NON x REL NON x REL * *

Pz

Upper delta

EPow Wpow PLI P4

Upper delta

EPow WPow PLI

TYPE ** ** TYPE ** **

NON x ANT ** ** NON x ANT ** **

REL x ANT REL x ANT

NON x REL ** ** NON x REL ** **

Table 4.13. Main effects of TYPE and pairwise comparisons for electrodes Fz, Cz, Pz and P4 with regard to the three measures applied for the upper delta frequency band (frequency bins: 2.0-3.5 Hz; time window 600-800 ms). For post hoc single comparisons, all significance values are adjusted according to the modified Bonferroni procedure (Keppel, 1991) (* = < .05, ** = < .01).

Summary

As for Experiment 2, we can distinguish three different EPow effects in comparison to the observed ERP pattern: (i) Both category violation conditions led to a decrease of stimulus-evoked activity in the delta band (1-3 Hz) in relation to the antonym condition. This decrease in EPow was due to a simultaneous decrease of whole power and phase locking. Most importantly, this decrease of delta activity was restricted to the time range in which the N400 effect was elicited. Furthermore, there was no significant difference between the two violation conditions in the delta band. (ii) In the lower theta band (3-4.5 Hz), solely the non-related category violation condition led to a significantly higher degree of stimulus-evoked activity in comparison to antonyms. This increase in EPow was due to an increase of phase-locking, whereas there was no effect with respect to WPow. With regard to the time range, this lower theta band EPow and PLI increase largely overlapped with the observed delta effect, and furthermore appeared almost simultaneously with the N400. However, as for Experiment 2, this lower theta EPow increase for non-related category violations extended at least until 700 ms post-onset of the critical word (i.e. until the time range of the late positivity), and furthermore showed a slight tendency to slow down in the later time range. Hence, the EPow modulation overlapped with the biphasic ERP pattern, thereby again rendering an unambiguous attribution to the N400 effect difficult. (iii) There was an increase in the upper delta band for the non-related category violation condition in comparison to antonyms in the P600 time range. This increase was clearly more pronounced at posterior electrode sites.
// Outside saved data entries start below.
-- ==== Sys2Proof/Tests/Slice0.lean ====
section
/-!
SUPPORT. The model's own tests. Expected values are the spec's: words written out from the encodings of
spec/30_encoding.md R95, results from the examples and corner cases of the rule each test names. After
them, for every statement with hypotheses, a state and operands that meet them all.
-/

namespace Sys2Proof.Tests

open Sys2Proof.Machine

/-- The default parameters with the spec's illustration value 0x050 of `FONT_BASE`. -/
def params : Config.Params := { defaultParams with fontBase := 0x050 }

/-- Key 5 is pressed; the random byte is 0xB7. -/
def keyFive : Inputs := { keys := Vector.ofFn fun k => k == 5, rnd := 0xB7 }

/-- No key is pressed. -/
def noKey : Inputs := { keys := Vector.replicate 16 false, rnd := 0 }

/-- The state after reset with `op` at 0x200, these register values and key 5 pressed. -/
def bench (op : Word) (regs : List (Reg × Byte)) : State :=
  (regs.foldl (fun (s : State) q => s.setReg q.1 q.2)
    { State.reset with params := params, inputs := [keyFive, keyFive] }).withFetchWord 16 op.toNat

/-- What `f` sees of the state after one step. -/
def view {α : Type} (s : State) (f : State → α) : Option α :=
  match step s with
  | .next t => some (f t)
  | .fault _ => none
  | .refused _ => none

/-! ### Well-formedness: an ill-formed term for each check -/

theorem test_wf_refuses_a_defined_value_as_undefined :
    (Instr.nopUndef 0x1234).wf params = false := by decide

theorem test_wf_refuses_a_nibble_of_strict_cls :
    (Instr.cls 1).wf { params with strictGroup0 := true } = false := by decide

theorem test_wf_refuses_a_nibble_of_strict_ret :
    (Instr.ret 1).wf { params with strictGroup0 := true } = false := by decide

theorem test_wf_refuses_a_low_nibble_of_seReg : (Instr.seReg 1 2 1).wf params = false := by decide

theorem test_wf_refuses_a_low_nibble_of_sneReg : (Instr.sneReg 1 2 1).wf params = false := by decide

/-! ### Decoding: one word of every constructor, written out from R95 -/

theorem test_decode_cls : decodeWord params 0b0000_0000_1110_0000 = .cls 0 := by decide
theorem test_decode_ret : decodeWord params 0b0000_0111_1110_1110 = .ret 7 := by decide
theorem test_decode_jp : decodeWord params 0b0001_0010_0011_0100 = .jp 0x234 := by decide
theorem test_decode_call : decodeWord params 0b0010_0011_0000_0000 = .call 0x300 := by decide
theorem test_decode_seImm : decodeWord params 0b0011_0011_0010_1010 = .seImm 3 0x2A := by decide
theorem test_decode_sneImm : decodeWord params 0b0100_0011_0010_1010 = .sneImm 3 0x2A := by decide
theorem test_decode_seReg : decodeWord params 0b0101_0001_0010_0000 = .seReg 1 2 0 := by decide
theorem test_decode_ldImm : decodeWord params 0b0110_0000_0000_0101 = .ldImm 0 0x05 := by decide
theorem test_decode_addImm : decodeWord params 0b0111_0001_0000_0010 = .addImm 1 0x02 := by decide
theorem test_decode_ldReg : decodeWord params 0b1000_0001_0010_0000 = .ldReg 1 2 := by decide
theorem test_decode_orReg : decodeWord params 0b1000_0001_0010_0001 = .orReg 1 2 := by decide
theorem test_decode_andReg : decodeWord params 0b1000_0001_0010_0010 = .andReg 1 2 := by decide
theorem test_decode_xorReg : decodeWord params 0b1000_0001_0010_0011 = .xorReg 1 2 := by decide
theorem test_decode_addReg : decodeWord params 0b1000_0001_0010_0100 = .addReg 1 2 := by decide
theorem test_decode_subReg : decodeWord params 0b1000_0001_0010_0101 = .subReg 1 2 := by decide
theorem test_decode_shr : decodeWord params 0b1000_0001_0010_0110 = .shr 1 2 := by decide
theorem test_decode_subnReg : decodeWord params 0b1000_0001_0010_0111 = .subnReg 1 2 := by decide
theorem test_decode_shl : decodeWord params 0b1000_0001_0000_1110 = .shl 1 0 := by decide
theorem test_decode_sneReg : decodeWord params 0b1001_0001_0010_0000 = .sneReg 1 2 0 := by decide
theorem test_decode_ldI : decodeWord params 0b1010_0010_1111_0000 = .ldI 0x2F0 := by decide
theorem test_decode_jpV0 : decodeWord params 0b1011_0011_0000_0000 = .jpV0 0x300 := by decide
theorem test_decode_rnd : decodeWord params 0b1100_0001_0000_1111 = .rnd 1 0x0F := by decide
theorem test_decode_drw : decodeWord params 0b1101_0001_0010_0101 = .drw 1 2 5 := by decide
theorem test_decode_skp : decodeWord params 0b1110_0010_1001_1110 = .skp 2 := by decide
theorem test_decode_sknp : decodeWord params 0b1110_0010_1010_0001 = .sknp 2 := by decide
theorem test_decode_ldVxDt : decodeWord params 0b1111_0011_0000_0111 = .ldVxDt 3 := by decide
theorem test_decode_ldVxK : decodeWord params 0b1111_0011_0000_1010 = .ldVxK 3 := by decide
theorem test_decode_ldDtVx : decodeWord params 0b1111_0100_0001_0101 = .ldDtVx 4 := by decide
theorem test_decode_ldStVx : decodeWord params 0b1111_0100_0001_1000 = .ldStVx 4 := by decide
theorem test_decode_addIVx : decodeWord params 0b1111_0001_0001_1110 = .addIVx 1 := by decide
theorem test_decode_ldFVx : decodeWord params 0b1111_0000_0010_1001 = .ldFVx 0 := by decide
theorem test_decode_ldBVx : decodeWord params 0b1111_0001_0011_0011 = .ldBVx 1 := by decide
theorem test_decode_storeRegs : decodeWord params 0b1111_0010_0101_0101 = .storeRegs 2 := by decide
theorem test_decode_loadRegs : decodeWord params 0b1111_0010_0110_0101 = .loadRegs 2 := by decide
theorem test_decode_nopUndef : decodeWord params 0b0101_0001_0010_0001 = .nopUndef 0x5121 := by decide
However, in comparison to Experiment 2, there was no significant upper delta effect for related category violations. Moreover, although the ERP pattern clearly showed a small but significant frontal positivity for both category violations, we couldn’t dissociate a respective correlate in the frequency domain due to a high degree of overlap with the preceding lower theta activity.

In sum, these findings strongly support the previous observations from Experiment 2 that, with regard to the N400 effect, there are two clearly distinguishable frequency bands which behaved rather differently with regard to their underlying frequency characteristics. On the one hand, there was a strong EPow modulation in the delta frequency band for antonyms in comparison to both category violation conditions. This EPow modulation was due to a parallel power and phase-locking increase. On the other hand, there was an increase of the

lower theta frequency for non-related category violations, which was due to an increase in phase-locking.